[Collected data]
-- ==== Sys2Proof/Laws/State.lean ====
section
/-! SUPPORT. Laws/State.lean: one lemma for each field under each named update of the state, so that no proof unfolds a
record update. -/

namespace Sys2Proof.Machine

/-! ### One value a voice -/

@[simp] theorem Quad.get_set_same {α : Type} (q : Quad α) (v : Voice) (a : α) : (q.set v a).get v = a := by
  cases v <;> rfl

@[simp] theorem Quad.get_set_ne {α : Type} (q : Quad α) {v w : Voice} (a : α) (h : w ≠ v) :
    (q.set v a).get w = q.get w := by
  cases v <;> cases w <;> first | rfl | exact absurd rfl h

theorem Quad.get_set {α : Type} (q : Quad α) (v w : Voice) (a : α) :
    (q.set v a).get w = if w = v then a else q.get w := by
  cases v <;> cases w <;> rfl

@[simp] theorem Quad.get_const {α : Type} (a : α) (v : Voice) : (Quad.const a).get v = a := by cases v <;> rfl

@[simp] theorem Quad.get_ofFn {α : Type} (f : Voice → α) (v : Voice) : (Quad.ofFn f).get v = f v := by cases v <;> rfl

@[simp] theorem Quad.set_set {α : Type} (q : Quad α) (v : Voice) (a b : α) : (q.set v a).set v b = q.set v b := by
  cases v <;> rfl

@[simp] theorem Quad.set_get {α : Type} (q : Quad α) (v : Voice) : q.set v (q.get v) = q := by cases v <;> rfl

theorem Quad.ext_get {α : Type} {p q : Quad α} (h : ∀ v, p.get v = q.get v) : p = q := by
  obtain ⟨a, b, c, d⟩ := p
  obtain ⟨a', b', c', d'⟩ := q
  have h0 := h .v0
  have h1 := h .v1
  have h2 := h .v2
  have h3 := h .v3
  simp_all [Quad.get]

@[simp] theorem Voice.mem_all (v : Voice) : v ∈ Voice.all := by cases v <;> decide

/-! ### Field by field -/

@[simp] theorem State.bump_resetN (c : Counter) (s : State) : (s.bump c).resetN = s.resetN := rfl
@[simp] theorem State.bump_straps (c : Counter) (s : State) : (s.bump c).straps = s.straps := rfl
@[simp] theorem State.bump_npt (c : Counter) (s : State) : (s.bump c).npt = s.npt := rfl
@[simp] theorem State.bump_audio (c : Counter) (s : State) : (s.bump c).audio = s.audio := rfl
@[simp] theorem State.bump_ring (c : Counter) (s : State) : (s.bump c).ring = s.ring := rfl
@[simp] theorem State.bump_clock (c : Counter) (s : State) : (s.bump c).clock = s.clock := rfl
@[simp] theorem State.bump_tracker (c : Counter) (s : State) : (s.bump c).tracker = s.tracker := rfl
@[simp] theorem State.bump_result (c : Counter) (s : State) : (s.bump c).result = s.result := rfl
@[simp] theorem State.bump_marks (c : Counter) (s : State) : (s.bump c).marks = s.marks := rfl
@[simp] theorem State.bump_coverEnd (c : Counter) (s : State) : (s.bump c).coverEnd = s.coverEnd := rfl
@[simp] theorem State.bump_coverFar (c : Counter) (s : State) : (s.bump c).coverFar = s.coverFar := rfl
@[simp] theorem State.bump_follower (c : Counter) (s : State) : (s.bump c).follower = s.follower := rfl
@[simp] theorem State.bump_scenes (c : Counter) (s : State) : (s.bump c).scenes = s.scenes := rfl
@[simp] theorem State.bump_claimQueue (c : Counter) (s : State) : (s.bump c).claimQueue = s.claimQueue := rfl
@[simp] theorem State.bump_map (c : Counter) (s : State) : (s.bump c).map = s.map := rfl
@[simp] theorem State.bump_alloc (c : Counter) (s : State) : (s.bump c).alloc = s.alloc := rfl
@[simp] theorem State.bump_channels (c : Counter) (s : State) : (s.bump c).channels = s.channels := rfl
@[simp] theorem State.bump_mixer (c : Counter) (s : State) : (s.bump c).mixer = s.mixer := rfl
@[simp] theorem State.bump_arbiter (c : Counter) (s : State) : (s.bump c).arbiter = s.arbiter := rfl
@[simp] theorem State.bump_line (c : Counter) (s : State) : (s.bump c).line = s.line := rfl
@[simp] theorem State.bump_counters (c : Counter) (s : State) : (s.bump c).counters = s.counters.bump c := rfl
@[simp] theorem State.bump_owed (c : Counter) (s : State) : (s.bump c).owed = s.owed := rfl
@[simp] theorem State.bump_audioIn (c : Counter) (s : State) : (s.bump c).audioIn = s.audioIn := rfl
@[simp] theorem State.bump_lineIn (c : Counter) (s : State) : (s.bump c).lineIn = s.lineIn := rfl
@[simp] theorem State.bump_pending (c : Counter) (s : State) : (s.bump c).pending = s.pending := rfl

@[simp] theorem State.setLine_resetN (l : LineControl) (s : State) : (s.setLine l).resetN = s.resetN := rfl
@[simp] theorem State.setLine_straps (l : LineControl) (s : State) : (s.setLine l).straps = s.straps := rfl
@[simp] theorem State.setLine_npt (l : LineControl) (s : State) : (s.setLine l).npt = s.npt := rfl
@[simp] theorem State.setLine_audio (l : LineControl) (s : State) : (s.setLine l).audio = s.audio := rfl
@[simp] theorem State.setLine_ring (l : LineControl) (s : State) : (s.setLine l).ring = s.ring := rfl
@[simp] theorem State.setLine_clock (l : LineControl) (s : State) : (s.setLine l).clock = s.clock := rfl
@[simp] theorem State.setLine_tracker (l : LineControl) (s : State) : (s.setLine l).tracker = s.tracker := rfl
@[simp] theorem State.setLine_result (l : LineControl) (s : State) : (s.setLine l).result = s.result := rfl
@[simp] theorem State.setLine_marks (l : LineControl) (s : State) : (s.setLine l).marks = s.marks := rfl
@[simp] theorem State.setLine_coverEnd (l : LineControl) (s : State) : (s.setLine l).coverEnd = s.coverEnd := rfl
@[simp] theorem State.setLine_coverFar (l : LineControl) (s : State) : (s.setLine l).coverFar = s.coverFar := rfl
@[simp] theorem State.setLine_follower (l : LineControl) (s : State) : (s.setLine l).follower = s.follower := rfl
@[simp] theorem State.setLine_scenes (l : LineControl) (s : State) : (s.setLine l).scenes = s.scenes := rfl
@[simp] theorem State.setLine_claimQueue (l : LineControl) (s : State) : (s.setLine l).claimQueue = s.claimQueue := rfl
@[simp] theorem State.setLine_map (l : LineControl) (s : State) : (s.setLine l).map = s.map := rfl
@[simp] theorem State.setLine_alloc (l : LineControl) (s : State) : (s.setLine l).alloc = s.alloc := rfl
@[simp] theorem State.setLine_channels (l : LineControl) (s : State) : (s.setLine l).channels = s.channels := rfl
@[simp] theorem State.setLine_mixer (l : LineControl) (s : State) : (s.setLine l).mixer = s.mixer := rfl
@[simp] theorem State.setLine_arbiter (l : LineControl) (s : State) : (s.setLine l).arbiter = s.arbiter := rfl
@[simp] theorem State.setLine_line (l : LineControl) (s : State) : (s.setLine l).line = l := rfl
@[simp] theorem State.setLine_counters (l : LineControl) (s : State) : (s.setLine l).counters = s.counters := rfl
@[simp] theorem State.setLine_owed (l : LineControl) (s : State) : (s.setLine l).owed = s.owed := rfl
@[simp] theorem State.setLine_audioIn (l : LineControl) (s : State) : (s.setLine l).audioIn = s.audioIn := rfl
@[simp] theorem State.setLine_lineIn (l : LineControl) (s : State) : (s.setLine l).lineIn = s.lineIn := rfl
@[simp] theorem State.setLine_pending (l : LineControl) (s : State) : (s.setLine l).pending = s.pending := rfl

@[simp] theorem State.setChannel_resetN (v : Voice) (c : Channel) (s : State) :
    (s.setChannel v c).resetN = s.resetN :=
  rfl
@[simp] theorem State.setChannel_straps (v : Voice) (c : Channel) (s : State) :
    (s.setChannel v c).straps = s.straps :=
  rfl
@[simp] theorem State.setChannel_npt (v : Voice) (c : Channel) (s : State) : (s.setChannel v c).npt = s.npt := rfl
@[simp] theorem State.setChannel_audio (v : Voice) (c : Channel) (s : State) : (s.setChannel v c).audio = s.audio := rfl
@[simp] theorem State.setChannel_ring (v : Voice) (c : Channel) (s : State) : (s.setChannel v c).ring = s.ring := rfl
@[simp] theorem State.setChannel_clock (v : Voice) (c : Channel) (s : State) : (s.setChannel v c).clock = s.clock := rfl
@[simp] theorem State.setChannel_tracker (v : Voice) (c : Channel) (s : State) :
    (s.setChannel v c).tracker = s.tracker :=
  rfl
@[simp] theorem State.setChannel_result (v : Voice) (c : Channel) (s : State) :
    (s.setChannel v c).result = s.result :=
  rfl
@[simp] theorem State.setChannel_marks (v : Voice) (c : Channel) (s : State) : (s.setChannel v c).marks = s.marks := rfl
@[simp] theorem State.setChannel_coverEnd (v : Voice) (c : Channel) (s : State) :
    (s.setChannel v c).coverEnd = s.coverEnd :=
  rfl
@[simp] theorem State.setChannel_coverFar (v : Voice) (c : Channel) (s : State) :
    (s.setChannel v c).coverFar = s.coverFar :=
  rfl
@[simp] theorem State.setChannel_follower (v : Voice) (c : Channel) (s : State) :
    (s.setChannel v c).follower = s.follower :=
  rfl
@[simp] theorem State.setChannel_scenes (v : Voice) (c : Channel) (s : State) :
    (s.setChannel v c).scenes = s.scenes :=
  rfl
@[simp] theorem State.setChannel_claimQueue (v : Voice) (c : Channel) (s : State) :
    (s.setChannel v c).claimQueue = s.claimQueue :=
  rfl
@[simp] theorem State.setChannel_map (v : Voice) (c : Channel) (s : State) : (s.setChannel v c).map = s.map := rfl
@[simp] theorem State.setChannel_alloc (v : Voice) (c : Channel) (s : State) : (s.setChannel v c).alloc = s.alloc := rfl
@[simp] theorem State.setChannel_channels (v : Voice) (c : Channel) (s : State) :
    (s.setChannel v c).channels = s.channels.set v c :=
  rfl
@[simp] theorem State.setChannel_mixer (v : Voice) (c : Channel) (s : State) : (s.setChannel v c).mixer = s.mixer := rfl
@[simp] theorem State.setChannel_arbiter (v : Voice) (c : Channel) (s : State) :
    (s.setChannel v c).arbiter = s.arbiter :=
  rfl
@[simp] theorem State.setChannel_line (v : Voice) (c : Channel) (s : State) : (s.setChannel v c).line = s.line := rfl
@[simp] theorem State.setChannel_counters (v : Voice) (c : Channel) (s : State) :
    (s.setChannel v c).counters = s.counters :=
  rfl
@[simp] theorem State.setChannel_owed (v : Voice) (c : Channel) (s : State) : (s.setChannel v c).owed = s.owed := rfl
@[simp] theorem State.setChannel_audioIn (v : Voice) (c : Channel) (s : State) :
    (s.setChannel v c).audioIn = s.audioIn :=
  rfl
@[simp] theorem State.setChannel_lineIn (v : Voice) (c : Channel) (s : State) :
    (s.setChannel v c).lineIn = s.lineIn :=
  rfl
@[simp] theorem State.setChannel_pending (v : Voice) (c : Channel) (s : State) :
    (s.setChannel v c).pending = s.pending :=
  rfl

- EXERCISE DESCRIPTION
Give the lines again, exactly as they stand, from the beginning of the data through the line with "cases v <;> cases w <;> first".

- ANSWER
-- ==== Sys2Proof/Laws/State.lean ====
section
/-! SUPPORT. Laws/State.lean: one lemma for each field under each named update of the state, so that no proof unfolds a
record update. -/

namespace Sys2Proof.Machine

/-! ### One value a voice -/

@[simp] theorem Quad.get_set_same {α : Type} (q : Quad α) (v : Voice) (a : α) : (q.set v a).get v = a := by
  cases v <;> rfl

@[simp] theorem Quad.get_set_ne {α : Type} (q : Quad α) {v w : Voice} (a : α) (h : w ≠ v) :
    (q.set v a).get w = q.get w := by
  cases v <;> cases w <;> first | rfl | exact absurd rfl h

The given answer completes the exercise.